学術書は英文241ページで「Advances in Shape Memory Materials(形状記憶材料の最新研究)」の書名でドイツのSpringer社から出版されました。編者に名を連ねた松井准教授、武田講師をはじめ、日本、フランス、中国、ポーランド、香港の形状記憶材料研究者16人が第一著者となり、計18の論文を寄せています。本書はSpringer社が発行する「Advanced Structured Materials(先進構造材料)」シリーズの1冊となっており、定価129ドルで同社ホームページなどから購入できます。
国際ワークショップは日本機械学会の分科会が主催し、3月27、28日に本山キャンパスで開かれました。形状記憶材料の基本特性から応用・開発まで多岐にわたる内容で、前記学術書の論文著者を中心に21人が口頭発表、2人がポスター発表を行いました。戸伏教授も記念講演を行い、これまでの研究活動での経験や若い研究者に伝えたいことなどを語りました。

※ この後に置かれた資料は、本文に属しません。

-- ==== Sys2Proof/Machine/Batch.lean ====
section
/-! DEFINITION. Continuous batching and the role monitors (R312 to R314, R317). -/

namespace Sys2Proof

namespace Machine

/-! ### The batching table (R312) -/

/-- Address of entry `i` of a table. -/
def Batch.entry (b : Batch) (i : Nat) : Nat := b.table.toNat % 2 ^ 57 + 128 * i

/-- Fields of an entry's 1,024 bits. -/
def bVersion (n : Nat) : Nat := bits n 63 0
def bRid (n : Nat) : Nat := bits n 127 64
def bStatus (n : Nat) : Nat := bits n 159 152
def bPos (n : Nat) : Nat := bits n 191 160
def bDring (n : Nat) : Nat := bits n 440 384
def bNcom (n : Nat) : Nat := bits n 511 448

/-- An entry has a nonzero reserved field (R312). -/
def bReserved (n : Nat) : Bool := bits n 255 224 != 0 || bits n 383 377 != 0 || bits n 447 441 != 0

/-- Entries of a table that an iteration includes, with their copies: status 1 or 2 and an even version (R313 step 1); none where the table cannot
be read. One with a nonzero reserved field is left out (R10; DESIGN CHOICE, log 49: the chapter names no error). -/
def State.snapshot (s : State) (p : Nat) (b : Batch) : Nat → Option (List (Nat × Nat))
  | 0 => some []
  | n + 1 => (State.snapshot s p b n).bind (fun l => (s.hubNum p (b.entry n) 128).map (fun x =>
      if (bStatus x = 1 ∨ bStatus x = 2) ∧ bVersion x % 2 = 0 ∧ !bReserved x then l ++ [(n, x)] else l))

/-- The bytes of the snapshot buffer: a count, the copies, and zeroed result places (R313). R313 copies 128 bytes, so the copies hold the words that R312
says the device never reads (DESIGN CHOICE, log 49). -/
def snapBytes (l : List (Nat × Nat)) : List Byte :=
  toBytes 8 l.length ++ l.flatMap (fun e => toBytes 128 e.2) ++ toBytes (16 * l.length) 0

/-- Wait for a page that a batching access needs, if that is what it needs. -/
def State.batchWait (p va len : Nat) (w : Bool) (s : State) : State := s.askHost p (s.hubBadAddr p va len w) w

/-- BATCH_ITERATION (R313 steps 1 and 2). Its LAUNCH begins as one of its queue does, once the packets before it that are no LAUNCH are complete (R294). -/
def execBatchIteration (p : Nat) (s : State) : Out' :=
  let c := s.ctx p
  let b := c.batch
  let q := b.queue.toNat
  let x := s.queue q
  let snap := b.snap.toNat % 2 ^ 57
  let templ := b.templ.toNat % 2 ^ 57
  .next (if b.count = 0 ∨ b.launch.isSome ∨ !s.othersDone q ∨ x.state = .onWait ∨ x.state = .onLtake ∨ c.state ≠ .active ∨ !x.en ∨ x.pasid.toNat ≠ p ∨ x.state = .error ∨ x.state = .disabled ∨ s.dev.mgmt.takeover then s
    else match s.snapshot p b b.count.toNat, s.hubNum p templ 64 with
      | none, _ => s.batchWait p (b.entry 0) (128 * b.count.toNat) false
      | _, none => s.batchWait p templ 64 false
      | some l, some n =>
        match s.hubPut p snap (snapBytes l) with
        | none => s.batchWait p snap (snapBytes l).length true
        | some t =>
          let user := BitVec.ofNat 32 (bits n 63 32)
          if bits n 7 0 ≠ 1 ∨ bits n 31 10 ≠ 0 then t.reject q 2 user
          else match t.beginLaunch q x.ri user (n.testBit 8) (n.testBit 9) n snap none with
            | .ok id u => (u.modCtx p (fun y => { y with batch := { b with next := 0, launch := some id, included := l.map (fun e => (e.1, BitVec.ofNat 64 (bVersion e.2))) } })).wake
            | .wait u => u
            | .bad e => t.reject q e user)

/-- Commit included entry `j` of the snapshot, entry `i` of the table with version `v`, with its result (R314); the second result is false while a host page
that it needs is waited for. An entry that cannot be written is left as it stands and delivers nothing, and so is one whose
reserved fields, or its result's, are not zero (R10). The delivered entry holds rid in [63:0], the token in
[95:64] and pos in [127:96] (DESIGN CHOICE, log 49). -/
def State.commitEntry (p : Nat) (b : Batch) (j : Nat) (x : Nat × Word64) (s : State) : State × Bool :=
  let i := x.1
  let v := x.2.toNat
  let a := b.entry i
  let res := b.snap.toNat % 2 ^ 57 + 8 + 128 * b.included.length + 16 * j
  let wait := fun (va len : Nat) (w : Bool) =>
    let e := s.hubBadAddr p va len w
    if s.hubFault p e w = some (.translation, 2) then (s.askHost p e w, false) else (s, true)
  match s.hubNum p res 16, s.hubNum p a 128 with
  | some r, some n =>
    if !r.testBit 32 ∨ bits r 63 34 ≠ 0 ∨ bReserved n ∨ bVersion n ≠ v then (s, true)
    else if (s.hubPut p a (toBytes 68 n)).isNone then wait a 68 true
    else
      let tok := bits r 31 0
      let put := fun (m : Nat) (t : State) => (t.hubPut p a (toBytes 68 (setBits m 63 0 ((v + 2) % 2 ^ 64)))).getD t
      let entry := toBytes 16 (bRid n + tok * 2 ^ 64 + bPos n * 2 ^ 96)
      let held := setBits n 159 152 2
      let done := setBits (setBits (setBits (setBits (setBits n 191 160 (bPos n + 1)) 319 256 (bits r 127 64)) 511 448 (bNcom n + 1)) 543 512 tok) 159 152
        (if r.testBit 33 then 3 else 1)
      match s.memRing p (bDring n) entry with
      | .ok t => (put done t, true)
      | .full => (put held s, true)
      | .bad va => if s.atsOpen p va true then (s.askHost p va true, false) else (put held (s.ringFault p (bDring n) va), true)
  | none, _ => wait res 16 false
  | _, none => wait a 128 false

/-- Commit the entries that are left, in ascending order, until one has to wait; `n` of them (R313 step 3). -/
def State.commitFrom (p : Nat) (b : Batch) : Nat → Nat → State → State × Bool
  | 0, _, s => (s, true)
  | n + 1, j, s => match b.included[j]? with
    | none => (s, true)
    | some x =>
      let r := s.commitEntry p b j x
      if r.2 then State.commitFrom p b n (j + 1) (r.1.modCtx p (fun y => { y with batch := { y.batch with next := j + 1 } })) else (r.1, false)

/-- BATCH_COMMIT (R313 steps 3 and 4): the launch has confirmed. -/
def execBatchCommit (p : Nat) (s : State) : Out' :=
  let c := s.ctx p
  let b := c.batch
  .next (match b.launch with
    | none => s
    | some l =>
      if s.launches.any (fun e => e.1 == l) || c.state != .active then s
      else
        let r := s.commitFrom p b b.included.length b.next
        if !r.2 then r.1
        else r.1.withRoom p (fun s =>
          let s := s.modCtx p (fun y => { y with batch := { y.batch with launch := none, included := [], next := 0 } })
          (s.signal (s.queueFields b.queue.toNat .timeline 0) 0 b.ctr.toNat true 1).wake))

/-! ### The role monitors (R39, R317) -/

/-- The launch of a slot's running workgroup, when its monitor is on. -/
def State.monitorOf (s : State) (k : Nat) : Option Launch :=
  match (s.slot k).wg with
  | none => none
  | some w => if (s.wg w).state = .running ∧ (s.wg w).core = k / 16 ∧ (s.launchOf w).men then some (s.launchOf w) else none

/-- One sample of a slot's monitor: the occupancy of q0 against the marks. -/
def State.sampleSlot (s : State) (k : Nat) : State :=
  match s.monitorOf k with
  | none => s
  | some l => s.modSlot k (fun x =>
      { x with monLow := x.monLow && decide ((x.qget 0).length < l.lw), monHigh := x.monHigh && decide (l.hw < (x.qget 0).length) })

/-- Sample every monitor; this happens each clock. -/
def State.sampleAll (s : State) : State :=
  if s.launches.any (fun e => e.2.men) then (s.slots.map (·.1)).foldl State.sampleSlot s else s

/-- The fibre of a slot with a role at the least or the greatest position. -/
def State.roleFibre (s : State) (k : Nat) (role : BitVec 2) (low : Bool) : Option Nat :=
  ((s.slotFibres k).filter (fun f => (s.fibre f).status != .exited && (s.fibre f).role == role)).foldl (fun b f => match b with
    | none => some f
    | some g => if decide ((s.fibre f).pos < (s.fibre g).pos) == low then some f else some g) none

/-- The end of a window of slot `k`, once its clock has come: at most one flip, which a WRSR of `role` of that clock beats, and the next window begins (R39,
R317). -/
def State.monitorEnd (s : State) (k : Nat) : State :=
  match s.monitorOf k with
  | none => s
  | some l =>
    let x := s.slot k
    if s.clock < x.monStart + 2 ^ l.wlog then s
    else
      let flip := fun (f : Option Nat) (r : BitVec 2) (t : State) => match f with
        | none => t
        | some g => if (t.fibre g).roleAt = t.clock ∧ t.clock ≠ 0 then t else t.modFibre g (fun y => { y with role := r })
      let low := if x.monLow then s.roleFibre k 1 true else none
      let u := if low.isSome then flip low 0 s else if x.monHigh then flip (s.roleFibre k 0 false) 1 s else s
      u.modSlot k (fun y => { y with monStart := x.monStart + 2 ^ l.wlog, monLow := true, monHigh := true })

/-- Every window that ends now. -/
def State.monitorsEnd (s : State) : State :=
  if s.launches.any (fun e => e.2.men) then (s.slots.map (·.1)).foldl State.monitorEnd s else s

/-- ROLE_MONITOR_WINDOW (R317): slot `t` of core `c` at the end of a window. Every clock performs it for the windows that end in it. -/
def execRoleMonitorWindow (c t : Nat) (s : State) : Out' := .next (s.monitorEnd (16 * c + t))

end Machine

end Sys2Proof
end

戸伏教授による形状記憶材料の力学的特性に関する研究は世界的に高く評価され、特に形状記憶ポリマーの形状固定性と形状回復性を評価する指標は国際標準的に使用されています。国際ワークショップでは懇親会も催され、国際色豊かな研究者たちが戸伏教授の長年の労をねぎらいました。松井准教授と武田講師は「ご退職に際し、素晴らしい書籍の発行とワークショップの機会をお贈りできたことをうれしく思います。いずれもタイトなスケジュールにもかかわらず、執筆・発表にご協力いただいた先生方に心から感謝します」と話しています。